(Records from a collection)
§

-- ==== Sys2Proof/Machine/CubeEngine.lean ====
section
/-! DEFINITION. The cube at work: dispatch (R205), planes (R215), sequencers (R216, R369), ends (R199, R206, R212-R218,
R222, R228, R230), reads (R220, R229), stops (R223, R224) and recovery (R225, R226). -/

namespace Sys2Proof.Machine

/-! ### Layers (R205) -/

def Quad.seq (q : Quad) (l : Nat) : Seq := tget {} q.seqs l
def Quad.setSeq (q : Quad) (l : Nat) (x : Seq) : Quad := { q with seqs := tset {} q.seqs l x }
/-- A run is a matrix product, and no SWAP of a sequencer (2 ticks). -/
def CubeRun.product (r : CubeRun) : Bool :=
  (match r.cmd.instr with | .cmm _ | .cmmz _ | .cconv _ | .cplane _ => true | _ => false) && decide (r.total ≠ 2)
/-- Layers that a run occupies: a cube-mode product takes all eight (R205). -/
def CubeRun.covers (r : CubeRun) : Nat := if r.plane.isNone && r.product then 255 else r.lmask
/-- No command runs on the layer, and its sequencer is halted. DESIGN CHOICE: one that a stop holds counts as halted, also for a `cseq` of another
context, which R224 does not keep from the layer (log 84). -/
def Quad.layerOpen (q : Quad) (l : Nat) : Bool :=
  (q.runs.all fun r => !bit r.covers l) && (!(q.seq l).running || (q.seq l).held)
/-- The layer is idle (R205). -/
def Quad.layerIdle (q : Quad) (l : Nat) : Bool := q.layerOpen l && decide (tget [] q.planeq l = [])
/-- The accumulator that a running command writes. -/
def CubeRun.writes (r : CubeRun) : Option Nat :=
  match r.cmd.instr with
  | .cwracc _ => some (selTarget r.cmd.sb.toNat)
  | _ => if r.product then some r.target else none
/-- Commands that go to the plane queues. -/
def Cmd.planed (k : Cmd) : Bool := isPlane k.instr
/-- Layers whose plane queue takes the command: those of LMASK, or, after a stop, those it has not started on. -/
def Cmd.planeMask (k : Cmd) : Nat := if k.started then k.sd.toNat else lmaskOf k.sa
/-- Layers that a command touches. DEDUCED: `cbist` touches all eight, for R230 says that it touches every layer where R205 says the named ones
(log 80). -/
def Cmd.touches (k : Cmd) : Nat :=
  match k.instr with
  | .cmm _ | .cmmz _ | .cconv _ | .cbist _ => 255
  | .ckat _ => 2 ^ bits k.sa.toNat 34 32
  | .cwracc _ => if bit k.sb.toNat 7 then 2 ^ bits k.sb.toNat 10 8 else 0
  | .cdrain _ => if lmaskOf k.sa = 0 then 255 else lmaskOf k.sa
  | _ => lmaskOf k.sa
/-- A command may dispatch by its layers and target (R205). DESIGN CHOICE: a `cdrain` does not wait for earlier commands that a stop has
parked or recorded for another context: they have left the queue (R218, R223; log 80). -/
def Quad.takes (q : Quad) (k : Cmd) : Bool :=
  if k.planed then (layersOf k.planeMask).all fun l => decide ((tget [] q.planeq l).length < 4)
  else
    (layersOf k.touches).all q.layerIdle &&
    match k.instr with
    | .cwracc _ => q.runs.all fun r => r.writes ≠ some (selTarget k.sb.toNat)
    | .cmm o | .cmmz o | .cconv o => q.runs.all fun r => r.writes ≠ some (bits o.d.toNat 1 0)
    | .cdrain _ => decide (lmaskOf k.sa ≠ 0) || q.runs.isEmpty
    | _ => true

/-! ### Ends of plane work (R204, R215, R218) -/

/-- A layer has finished with a plane command; the last one ends it. Work accepted before the last join leaves no F (R218). -/
def State.endPiece (s : State) (q serial l : Nat) (err : List Nat) : State :=
  let x := s.quad q
  let x := { x with fin := if x.joinAt < serial then tset none x.fin l (some s.tick) else x.fin }
  match x.planes.find? fun p => p.1.serial = serial with
  | none => s.setQuad q x
  | some (k, m) =>
    let k := { k with errs := k.errs ++ err }
    let m := m &&& (255 - 2 ^ l)
    let rest := x.planes.filter fun p => p.1.serial ≠ serial
    if m = 0 then
      let log := x.log.map fun e => if e.1.serial = serial then (e.1, e.2.1, true) else e
      (s.setQuad q { x with planes := rest, log := log }).endCmd k [] 0 false
    else s.setQuad q { x with planes := x.planes.map fun p => if p.1.serial = serial then (k, m) else p }

/-! ### Sequencers (R216, R368, R369) -/

/-- The state entry of a layer's sequencer. -/
def Quad.entry (q : Quad) (l : Nat) : Nat := (tget 0 q.stab (64 * l + (q.seq l).state)).toNat
/-- The plane command that a layer works on. -/
def Quad.plane (q : Quad) (serial : Nat) : Option Cmd := (q.planes.find? fun p => p.1.serial = serial).map (·.1)
/-- The sequencer of a layer halts. -/
def State.seqHalt (s : State) (q l : Nat) (err : List Nat) : State :=
  let x := s.quad q
  let z := x.seq l
  (s.setQuad q (x.setSeq l { z with running := false, held := false, acted := false })).endPiece q z.serial l err
/-- Offset of a RUN state. -/
def seqOffset (e base stride c : Nat) : Nat := bits e (base + 17) base + 64 * bits e (stride + 11) stride * c
/-- The sequencer of a layer enters its state. DESIGN CHOICE: a RUN that fails its check halts the sequencer and ends the `cplane` DONE_ERR,
and the results of its earlier RUNs stay in the pacc, although R231 says of such a command that it changes no accumulator (R369; log 80). -/
def State.seqEnter (s : State) (q l : Nat) : State :=
  let x := s.quad q
  let z := x.seq l
  let e := x.entry l
  match bits e 1 0, x.plane z.serial with
  | 0, some k =>
    let c := tget 0 z.c (bits e 93 92)
    let a := seqOffset e 32 68 c
    let b := seqOffset e 50 80 c
    let k := { k with shape := z.shape, count := if bit e 2 then 1 else 0 }
    if 2 ^ 18 - 64 < a ∨ 2 ^ 18 - 64 < b then s.seqHalt q l [1]
    else match s.planRun x k (2 ^ l) (some l) a b with
      | some r => s.setQuad q { (x.setSeq l { z with acted := false }) with runs := x.runs ++ [{ r with seq := true }] }
      | none => s.seqHalt q l [1]
  | 1, some k =>
    let r : CubeRun := { cmd := k, lmask := 2 ^ l, plane := some l, seq := true, start := s.tick, total := 2 }
    s.setQuad q { (x.setSeq l { z with acted := false }) with runs := x.runs ++ [r] }
  | 2, some _ => s.setQuad q (x.setSeq l { z with acted := true, ticks := 0 })
  | _, _ => s.seqHalt q l []
/-- The counters after COP. -/
def seqCount (e : Nat) (c : Tbl Nat) : Tbl Nat :=
  let i := bits e 25 24
  let v := tget 0 c i
  match bits e 27 26 with
  | 1 => tset 0 c i (v - 1)
  | 2 => tset 0 c i (bits e 119 96)
  | 3 => tset 0 c i ((v + 1) % 2 ^ 24)
  | _ => c
/-- COND of a state. -/
def Quad.seqCond (q : Quad) (l e : Nat) (c : Tbl Nat) : Bool :=
  let full := fun face => (tget resetHdr q.hdr (hdrKey l face (facePhase q l face true))).getLsbD 14
  match bits e 8 6 with
  | 0 => true
  | 1 => decide (tget 0 c (bits e 5 4) = 0)
  | 2 => full 0
  | 3 => full 1
  | _ => decide (bits e 11 9 ≤ tget 0 q.gov l)
/-- A transition is due. -/
def Quad.seqDue (q : Quad) (l : Nat) : Bool :=
  let z := q.seq l
  z.running && !z.held && z.acted && decide (1 ≤ z.ticks)
/-- SEQUENCER_TRANSITION: a WAIT holds until its condition does. -/
def execSequencerTransition (q l : Nat) (s : State) : Out :=
  let x := s.quad q
  let z := x.seq l
  let e := x.entry l
  let c := seqCount e z.c
  let go := fun n : Nat => (s.setQuad q (x.setSeq l { z with c := c, state := n, acted := false, ticks := 0 })).seqEnter q l
  let next :=
    if bits e 1 0 = 2 then
      if x.seqCond l e z.c then go (bits e 17 12) else s.setQuad q (x.setSeq l { z with ticks := 0 })
    else if x.seqCond l e c then go (bits e 17 12) else go (bits e 23 18)
  event (x.seqDue l) s next

/-! ### Starts on a layer -/

/-- The head of a layer's plane queue. -/
def Quad.planeHead (q : Quad) (l : Nat) : Option Cmd :=
  if !q.layerOpen l then none else
  match tget [] q.planeq l with | n :: _ => q.plane n | [] => none
/-- Where the sequencer of a layer stood behind its last SWAP for command `serial`: its state and counters (R419). -/
def Quad.behindSwap (q : Quad) (serial l : Nat) : Option (Nat × Tbl Nat) :=
  (q.backs.find? fun b => decide (b.1 = serial ∧ b.2.1 = l)).map (·.2.2)
/-- PLANE_LAYER_START: a product, under its own check (R204), or a sequencer (R216), from state 0; one that a recovery starts again goes on
behind its last SWAP (R419). -/
def State.planeStart (s : State) (q l : Nat) (k : Cmd) : State :=
  let x := s.quad q
  let x := { x with planeq := tset [] x.planeq l ((tget [] x.planeq l).drop 1) }
  let s := s.setQuad q x
  match k.instr with
  | .cplane _ =>
    if tget 0 x.slen l = 0 then s.endPiece q k.serial l [6]
    else
      let z : Seq := { running := true, serial := k.serial, shape := k.shape }
      match x.behindSwap k.serial l with
      | some (n, c) => s.setQuad q (x.setSeq l { z with state := n, c := c, acted := true })
      | none => (s.setQuad q (x.setSeq l z)).seqEnter q l
  | _ =>
    match s.planRun x k (2 ^ l) (some l) (bits k.sa.toNat 17 0) (bits k.sa.toNat 41 24) with
    | some r => s.setQuad q { x with runs := x.runs ++ [r] }
    | none => s.endPiece q k.serial l [1]
def execPlaneLayerStart (q l : Nat) (s : State) : Out :=
  match (s.quad q).planeHead l with
  | some k => .next (s.planeStart q l k)
  | none => .next s

/-! ### Dispatch (R205, R224, R225) -/

/-- Ticks that a read of a table takes: within the bound of the farthest tier that it reaches (R233). In a RIGID phase they depend on the tick from
T0, the cube and the command alone, for its end comes at the same tick on every run (R44). -/
def State.tableWait (s : State) (q : Nat) (k : Cmd) : Nat :=
  let tier := farthest (q / 48) (s.tablePas k)
  1 + match k.launch.bind s.launch with
    | some l => if l.rigidAt k.phase then tierDelay tier (((s.tick - l.t0) * 256 + q) * 2 ^ 64 + k.sa.toNat) 9 else tierDelay tier k.serial 6
    | none => tierDelay tier k.serial 6
/-- A command dispatches: it is logged for a recovery (R225), and starts on its layers. -/
def State.cubeStart (s : State) (q : Nat) (x : Quad) (k : Cmd) : State :=
  let x := if k.started then x else
    { x with log := x.log ++ [(k, 255, false)], undone := x.undone.filter fun e => e.1 ≠ k.serial }
  let plain := fun (lmask total : Nat) =>
    s.setQuad q { x with runs := x.runs ++ [{ cmd := k, lmask := lmask, start := s.tick, total := total }] }
  match k.instr with
  | .cswap _ => plain (lmaskOf k.sa) 2
  | .cwracc _ => plain k.touches 8
  | .csmeta _ | .cseq _ =>
    let run : CubeRun := { cmd := { k with asked := s.tick }, lmask := lmaskOf k.sa, start := s.tick, total := s.tableWait q k }
    s.setQuad q { x with runs := x.runs ++ [run] }
  | .cdrain _ => plain 0 0
  | .ckat _ => plain k.touches 144
  | .cbist _ => plain 255 (match bits k.sa.toNat 1 0 with | 0 => 2048 | 1 => 33024 | _ => 512)
  | _ =>
    if k.planed then
      let m := k.planeMask
      let planeq := (layersOf m).foldl (fun t l => tset [] t l (tget [] t l ++ [k.serial])) x.planeq
      let seqs := if k.started then x.seqs.map fun e => if e.2.serial = k.serial then (e.1, { e.2 with held := false }) else e else x.seqs
      let planes := if k.started then x.planes else x.planes ++ [(k, m)]
      if m = 0 ∧ !k.started then (s.setQuad q x).endCmd k [] 0 false
      else s.setQuad q { x with planeq := planeq, seqs := seqs, planes := planes }
    else match s.planRun x k (lmaskOf k.sa) none (bits k.sa.toNat 17 0) (bits k.sa.toNat 41 24) with
      | some r => s.setQuad q { x with runs := x.runs ++ [r] }
      | none => (s.setQuad q x).endCmd { k with errs := [1] } [] 0 false
/-- A stopped command goes on from its restart point (R224). -/
def State.cubeResume (s : State) (q : Nat) (x : Quad) (r : StopRec) : State :=
  let seqs := if r.run.seq then x.seqs.map fun e => if some e.1 = r.run.plane then (e.1, { e.2 with held := false }) else e else x.seqs
  s.setQuad q { x with stops := x.stops.filter fun t => t.target ≠ r.target, seqs := seqs, runs := x.runs ++ [r.run.again s.tick] }
/-- The command that dispatches now: those of a recovery first, then what the lease holder left at a stop, then the queue. Neither of these
starts before the armed tick of a cube that its phase names (R17, R358). -/
def State.cubeDispatch (s : State) (q : Nat) : Option State :=
  let x := s.quad q
  match x.redo with
  | k :: rest => if x.takes k then some (s.cubeStart q { x with redo := rest } k) else none
  | [] =>
    let mine := fun k : Cmd => decide (x.lease.holder.map (16 * q + ·) = some k.g)
    match x.stops.find? fun r => mine r.run.cmd with
    | some r => if (layersOf r.run.covers).all x.layerOpen && s.engineOpen (3072 + q) r.run.cmd then some (s.cubeResume q x r) else none
    | none =>
      match x.parked.find? mine with
      | some k =>
        let x' := { x with parked := x.parked.filter fun h => h.serial ≠ k.serial }
        if x.takes k && (k.started || s.ready k) && s.engineOpen (3072 + q) k then some (s.cubeStart q x' k) else none
      | none =>
        match x.cmdq with
        | k :: rest =>
          if x.takes k && s.ready k && s.engineOpen (3072 + q) k then some (s.cubeStart q { x with cmdq := rest } k) else none
        | [] => none
/-- CUBE_COMMAND_DISPATCH. -/
def execCubeCommandDispatch (q : Nat) (s : State) : Out := .next ((s.cubeDispatch q).getD s)

/-! ### Ends -/

/-- Face words a run reads: its lines so far, and its scales, index blocks and unfolding descriptor (R201-R203). -/
def CubeRun.reads (r : CubeRun) (l face off : Nat) : Bool :=
  let i := isConv r.cmd.instr
  let h := if face = 0 then r.hw else r.hs
  let inside := fun a n : Nat => decide (off < a + n ∧ a < off + 8)
  let w := hdrWidth h
  let u := atLayer r.unf l
  let lines :=
    if face = 0 ∧ i then inside r.aoff ((bits u 15 0 * bits u 31 16 * bits u 47 32 * w + 7) / 8) || inside r.cmd.sb.toNat 32
    else if face = 1 ∧ isSparse r.cmd.instr then inside r.boff (liveBelow (atLayer r.live l) 256 * vectorBytes w)
    else inside (if face = 0 then r.aoff else r.boff) (r.done' * (8 * w))
  lines || (decide (hdrBlock h ≠ 0) && inside (bits h 39 32 * 1024) ((r.q + hdrBlock h - 1) / max (hdrBlock h) 1 * 64))
/-- A product has read an uncorrectable word of a layer's front phase (R225). -/
def Quad.readsBad (q : Quad) (r : CubeRun) (l face : Nat) : Bool :=
  let base := faceKey l face (facePhase q l face false) 0
  r.product && decide (8 ≤ r.ticks) && r.layers.contains l &&
    q.faceBad.any fun u => decide (base ≤ u ∧ u < base + 2 ^ 18) && r.reads l face (u - base)
/-- Layer and face of an uncorrectable word that a product reads. -/
def Quad.badRead (q : Quad) : Option (Nat × Nat) :=
  q.runs.findSome? fun r => r.layers.findSome? fun l => [0, 1].findSome? fun face => if q.readsBad r l face then some (l, face) else none
/-- Corrected words that an ended product has read are counted (R248). DESIGN CHOICE: PAYLOAD of the record is the word's FACE key, for a FACE
word has no physical address (R236, R324; log 84). -/
def State.faceSoft (s : State) (x : Quad) (r : CubeRun) : State :=
  (r.layers.flatMap fun l => [0, 1].flatMap fun face =>
    let base := faceKey l face (facePhase x l face false) 0
    x.faceSoft.filter fun u => decide (base ≤ u ∧ u < base + 2 ^ 18) && r.reads l face (u - base)).foldl (fun s u =>
      let s := s.vfSat r.cmd.vf 0x10 1 1
      if s.subscribes r.cmd.vf r.cmd.g 3 then
        s.postTo r.cmd.vf r.cmd.g { kind := 6, tag := 1, time := s.tick, payload := u } else s) s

§

PROBLEM STATEMENT:
Search the entries for the word "check" and show every line that has it.

RESPONSE TO THE EXERCISE:
/-- The sequencer of a layer enters its state. DESIGN CHOICE: a RUN that fails its check halts the sequencer and ends the `cplane` DONE_ERR,
/-- PLANE_LAYER_START: a product, under its own check (R204), or a sequencer (R216), from state 0; one that a recovery starts again goes on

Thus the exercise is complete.